Directions for this task.
Repeat precisely the span of lines below that opens with the line containing "being LIN_256. -/" and closes with the line containing "w n (v / 2 ^ w)", both included.

Task material.

/-- A jump step of j ns shifts every stamp the pipelines hold (R229). -/
def Side.rasJump (j : Int) (d : Side) : Side :=
  let w := 64 * j
  { d with ras := d.ras.map fun e =>
      let x := e.2
      (e.1, { x with t := x.t + w, winFrom := x.winFrom.map (· + w), preds := x.preds.map fun q => (q.1, q.2 + w) }) }

/-! Placing the dots (R221, R231 to R235). -/

/-- The dot data of a channel: dots, depth in bits, logical beams, bytes of a track. -/
def Side.rasN (d : Side) (c : Nat) : Nat := d.get (F.RAS_LINE_DOTS_M1 c) + 1
def Side.rasW (d : Side) (c : Nat) : Nat := 2 ^ d.get (F.RAS_CFG_DEPTH c)
def Side.rasB (d : Side) (c : Nat) : Nat := d.get (F.RAS_CFG_BEAMS_M1 c) + 1
def Side.rasTB (d : Side) (c : Nat) : Nat := ceilDiv (d.rasN c * d.rasW c) 8

/-- g_j = floor(j N ÷ 256). -/
def segDot (n j : Nat) : Nat := j * n / 256

/-- The segment a dot lies in; dot N counts to the last one (R231). -/
def segOfDot (n i : Nat) : Nat :=
  (((List.range 256).filter fun j => segDot n j ≤ i && i < segDot n (j + 1)).head?).getD 255

def Side.rasLin (d : Side) (c j : Nat) : Int := toSigned 16 (d.get (F.RAS_LIN_LIN c j))

/-- LIN(i) of a dot, LIN(N) being LIN_256. -/
def Side.linAt (d : Side) (c i : Nat) : Int :=
  let n := d.rasN c
  if n ≤ i then d.rasLin c 256
  else
    let j := segOfDot n i
    let a := segDot n j
    let b := segDot n (j + 1)
    d.rasLin c j + Int.fdiv ((d.rasLin c (j + 1) - d.rasLin c j) * (i - a : Nat)) (b - a : Nat)

/-- u_i of R231 for physical beam q on facet f. -/
def Side.dotU (d : Side) (c q f i : Nat) : Int :=
  ((64 * (d.get (F.RAS_LINE_START c) + i) : Nat) : Int) + toSigned 20 (d.get (F.RAS_BEAM_OFS_OFS c q)) +
  toSigned 20 (d.get (F.RAS_FACET_DLY_DLY c f)) + d.linAt c i +
  Int.fdiv (((64 * i : Nat) : Int) * toSigned 32 (d.get (F.RAS_FACET_SCL_SCL c f))) 16777216

/-- D_eff of R232, in 2^−16 ns. -/
def Side.dotPeriod (d : Side) (c : Nat) : Int :=
  Int.fdiv (((d.get (F.RAS_DOT_PERIOD_PERIOD c) * 256 : Nat) : Int) * (d.rasCh c).mean) (max 1 (d.rasNom c))

/-- τ_i of R232 on a sweep predicted at th. -/
def Side.dotTime (d : Side) (c q f i : Nat) (th : Int) : Int := th + Int.fdiv (d.dotU c q f i * d.dotPeriod c) 65536

/-- Segments per frame, 2^m (R234). -/
def Side.rasMerge (d : Side) (c : Nat) : Nat :=
  let fit := (List.range 9).filter fun m => 2 ^ m * ceilDiv (d.rasN c) 256 * d.rasW c ≤ 32768
  2 ^ min (d.get (F.RAS_CFG_MERGE c)) (fit.foldl max 0)

/-- The groups of a track that hold a dot, as (first dot, dot past the end). -/
def Side.rasGroups (d : Side) (c : Nat) : List (Nat × Nat) :=
  let m := d.rasMerge c
  ((List.range (ceilDiv 256 m)).map fun k => (segDot (d.rasN c) (k * m), segDot (d.rasN c) (min 256 ((k + 1) * m)))).filter
    fun g => g.1 < g.2

/-- Sum of the n levels of w bits in a bit string. -/
def levelSum (w : Nat) : Nat → Nat → Nat
  | 0, _ => 0
  | n + 1, v => v % 2 ^ w + levelSum w n (v / 2 ^ w)

/-- A built frame: its plate's commit number, first dot's time in 1/64 ns, beam, data bytes (R202), and its laser energy in full-scale
ns (R186). -/
structure BuiltFrame where
  owner : Nat
  t0 : Int
  beam : Nat
  body : List Byte
  energy : Rat
  deriving DecidableEq, Repr

/-- The frame of dots [a, b) of a track of physical beam q (R202, R234, R235). -/
def Side.rasFrame (d : Side) (c q f line : Nat) (th : Int) (track : Nat) (a b : Nat) (last : Bool) : BuiltFrame :=
  let w := d.rasW c
  let cnt := b - a
  let ta := d.dotTime c q f a th
  let tb := d.dotTime c q f b th
  let per := (clampI 16 16777215 (Int.fdiv (8 * (tb - ta) + cnt) (2 * cnt))).toNat
  let v := bits track (a * w) (cnt * w)
  let dots := if v = 0 then [] else leBytes (ceilDiv (cnt * w) 8) v
  let ns := (Int.fdiv ta 64 % (2 ^ 32 : Nat)).toNat
  let fr := (ta % 64).toNat
  let body := leBytes 4 ns ++ leBytes 1 (fr + 64 * d.get (F.RAS_CFG_DEPTH c)) ++ leBytes 3 per ++ leBytes 1 q ++
    leBytes 1 (b2n last + 2 * b2n (v = 0)) ++ leBytes 2 line ++ leBytes 2 a ++ leBytes 2 (cnt - 1) ++ dots
  ⟨0, ta, q, body, ((levelSum w cnt v * per : Nat) : Rat) / ((256 * (2 ^ w - 1) : Nat) : Rat)⟩

/-- Every frame of one track. -/
def Side.rasTrack (d : Side) (c q f line : Nat) (th : Int) (track : Nat) : List BuiltFrame :=
  let gs := d.rasGroups c
  (gs.zipIdx).map fun g => d.rasFrame c q f line th track g.1.1 g.1.2 (g.2 + 1 == gs.length)

/-! The substitution map, the pool and the plate check (R237, R242, R243). -/

/-- The map in the registers: (physical, logical) of every beam with EN 1 (R242). -/
def Side.rasMap (d : Side) (c : Nat) : List (Nat × Nat) :=
  ((List.range 32).filter fun q => d.flag (F.RAS_BEAM_SUB_EN c q)).map fun q => (q, d.get (F.RAS_BEAM_SUB_SRC c q))

/-- The pool requirement of a channel under a map (R237). -/
def Side.rasPool (d : Side) (c : Nat) (m : List (Nat × Nat)) : Nat :=
  let slot := 64 * ceilDiv (d.rasTB c) 64
  (m.map fun e => 4096 * ceilDiv (d.get (F.RAS_BEAM_CFG_ROWDLY c e.1) * slot) 4096).sum

/-- R233 for one beam and facet: no dot lies before the sweep's SOS. -/
def Side.dotsOk (d : Side) (c q f : Nat) : Bool := (List.range (d.rasN c)).all fun i => decide (0 ≤ d.dotU c q f i)

/-- The first failed check of R243 on a channel, 0 for none. -/
def Side.rasCheck (d : Side) (c : Nat) (mdat : List Byte) : Nat :=
  let m := d.rasMap c
  let b := d.rasB c
  if !(m.all (fun e => e.2 < b) && (List.range b).all fun l => (m.filter fun e => e.2 == l).length == 1) then 1
  else if !(m.all fun e => (List.range (d.rasF c)).all fun f => d.dotsOk c e.1 f) then 2
  else if mPolicy mdat = 2 && !d.flag (F.RAS_CFG_FEED_SRC c) then 3
  else if d.flag (F.RAS_CFG_FEED_SRC c) && d.get (F.RAS_FEED_SCALE_SCALE c) = 0 then 4
  else 0

/-- The raster plate check: reason and channel of the first failure, from the lowest channel upward. -/
def Side.rasterCheck (d : Side) (mdat : List Byte) : Option (Nat × Nat) :=
  (mChans mdat).findSome? fun c => if d.rasCheck c mdat = 0 then none else some (d.rasCheck c mdat, c)

/-- A raster plate's pool requirement under the current maps. -/
def Side.rasterPool (d : Side) (mdat : List Byte) : Nat :=
  if mKind mdat = 0 then ((mChans mdat).map fun c => d.rasPool c (d.rasMap c)).sum else 0

/-- The maps of a raster plate's channels, sampled at its commit. -/
def Side.rasterMaps (d : Side) (mdat : List Byte) : Tab (List (Nat × Nat)) :=
  if mKind mdat = 0 then (mChans mdat).map fun c => (c, d.rasMap c) else []

/-! Plates on a channel (R236 to R239). -/

/-- A raster plate starts on its channels; edge is device time of the start edge; a channel that is ACQUIRING spoils it
with SOS_MISS (R228). -/
def Side.rasterStart (p : Pkg) (r edge : Nat) (d : Side) : Side :=
  if mKind (d.mdat r) ≠ 0 then d
  else
    (mChans (d.mdat r)).foldl (fun d c =>
      let x := d.rasCh c
      let j : RJob := { pl := r, start := edge, x0 := d.axPos (d.get (F.RAS_CFG_FEED_AXIS c)),
                        y := toSigned 32 (d.get (F.RAS_FEED_ORG_ORG c)) }
      let d1 := ((d.setRas c { x with jobs := x.jobs ++ [j], ran := true }).set (F.RAS_PRED_ERR_ERR c) 0).set (F.RAS_FEED_ERR_ERR c) 0
      if d1.rasLocked c || d1.pln.causes.contains (r, 9) then d1 else d1.spoilCause p r 9) d

/-- A plate's jobs leave every channel: it is spoiled (R181) or done. -/
def Side.rasterDrop (r : Nat) (d : Side) : Side :=
  { d with ras := d.ras.map fun e => (e.1, { e.2 with jobs := e.2.jobs.filter fun j => j.pl != r }) }

def Side.setJobs (d : Side) (c : Nat) (l : List RJob) : Side := d.setRas c { d.rasCh c with jobs := l }

def Side.putJob (d : Side) (c : Nat) (j : RJob) : Side :=
  d.setJobs c ((d.rasCh c).jobs.map fun x => if x.pl = j.pl then j else x)

/-- The map a plate runs on at channel c. -/
def Side.jobMap (d : Side) (r c : Nat) : List (Nat × Nat) := tget [] (d.recd r).maps c

/-- d_max, the largest row delay the plate uses on a channel. -/
def Side.jobDelay (d : Side) (r c : Nat) : Nat :=
  ((d.jobMap r c).map fun e => d.get (F.RAS_BEAM_CFG_ROWDLY c e.1)).foldl max 0

/-- A plate's stripe 0 comes at or after position K of the plate before, and its later positions not ahead of that plate's drain, so
that no beam gets a track of both (R236). -/
def jobMayRun (due : RJob → Bool) (me : RJob) : List RJob → Bool
  | [] => true
  | j :: t =>
    if j.pl = me.pl then true
    else
      let past := match j.total with
        | some k => j.built || decide (k + me.pos < j.pos) || (decide (k + me.pos = j.pos) && due j)
        | none => false
      past && jobMayRun due me t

Result of this exercise.
/-- LIN(i) of a dot, LIN(N) being LIN_256. -/
def Side.linAt (d : Side) (c i : Nat) : Int :=
  let n := d.rasN c
  if n ≤ i then d.rasLin c 256
  else
    let j := segOfDot n i
    let a := segDot n j
    let b := segDot n (j + 1)
    d.rasLin c j + Int.fdiv ((d.rasLin c (j + 1) - d.rasLin c j) * (i - a : Nat)) (b - a : Nat)

/-- u_i of R231 for physical beam q on facet f. -/
def Side.dotU (d : Side) (c q f i : Nat) : Int :=
  ((64 * (d.get (F.RAS_LINE_START c) + i) : Nat) : Int) + toSigned 20 (d.get (F.RAS_BEAM_OFS_OFS c q)) +
  toSigned 20 (d.get (F.RAS_FACET_DLY_DLY c f)) + d.linAt c i +
  Int.fdiv (((64 * i : Nat) : Int) * toSigned 32 (d.get (F.RAS_FACET_SCL_SCL c f))) 16777216

/-- D_eff of R232, in 2^−16 ns. -/
def Side.dotPeriod (d : Side) (c : Nat) : Int :=
  Int.fdiv (((d.get (F.RAS_DOT_PERIOD_PERIOD c) * 256 : Nat) : Int) * (d.rasCh c).mean) (max 1 (d.rasNom c))

/-- τ_i of R232 on a sweep predicted at th. -/
def Side.dotTime (d : Side) (c q f i : Nat) (th : Int) : Int := th + Int.fdiv (d.dotU c q f i * d.dotPeriod c) 65536

/-- Segments per frame, 2^m (R234). -/
def Side.rasMerge (d : Side) (c : Nat) : Nat :=
  let fit := (List.range 9).filter fun m => 2 ^ m * ceilDiv (d.rasN c) 256 * d.rasW c ≤ 32768
  2 ^ min (d.get (F.RAS_CFG_MERGE c)) (fit.foldl max 0)

/-- The groups of a track that hold a dot, as (first dot, dot past the end). -/
def Side.rasGroups (d : Side) (c : Nat) : List (Nat × Nat) :=
  let m := d.rasMerge c
  ((List.range (ceilDiv 256 m)).map fun k => (segDot (d.rasN c) (k * m), segDot (d.rasN c) (min 256 ((k + 1) * m)))).filter
    fun g => g.1 < g.2

/-- Sum of the n levels of w bits in a bit string. -/
def levelSum (w : Nat) : Nat → Nat → Nat
  | 0, _ => 0
  | n + 1, v => v % 2 ^ w + levelSum w n (v / 2 ^ w)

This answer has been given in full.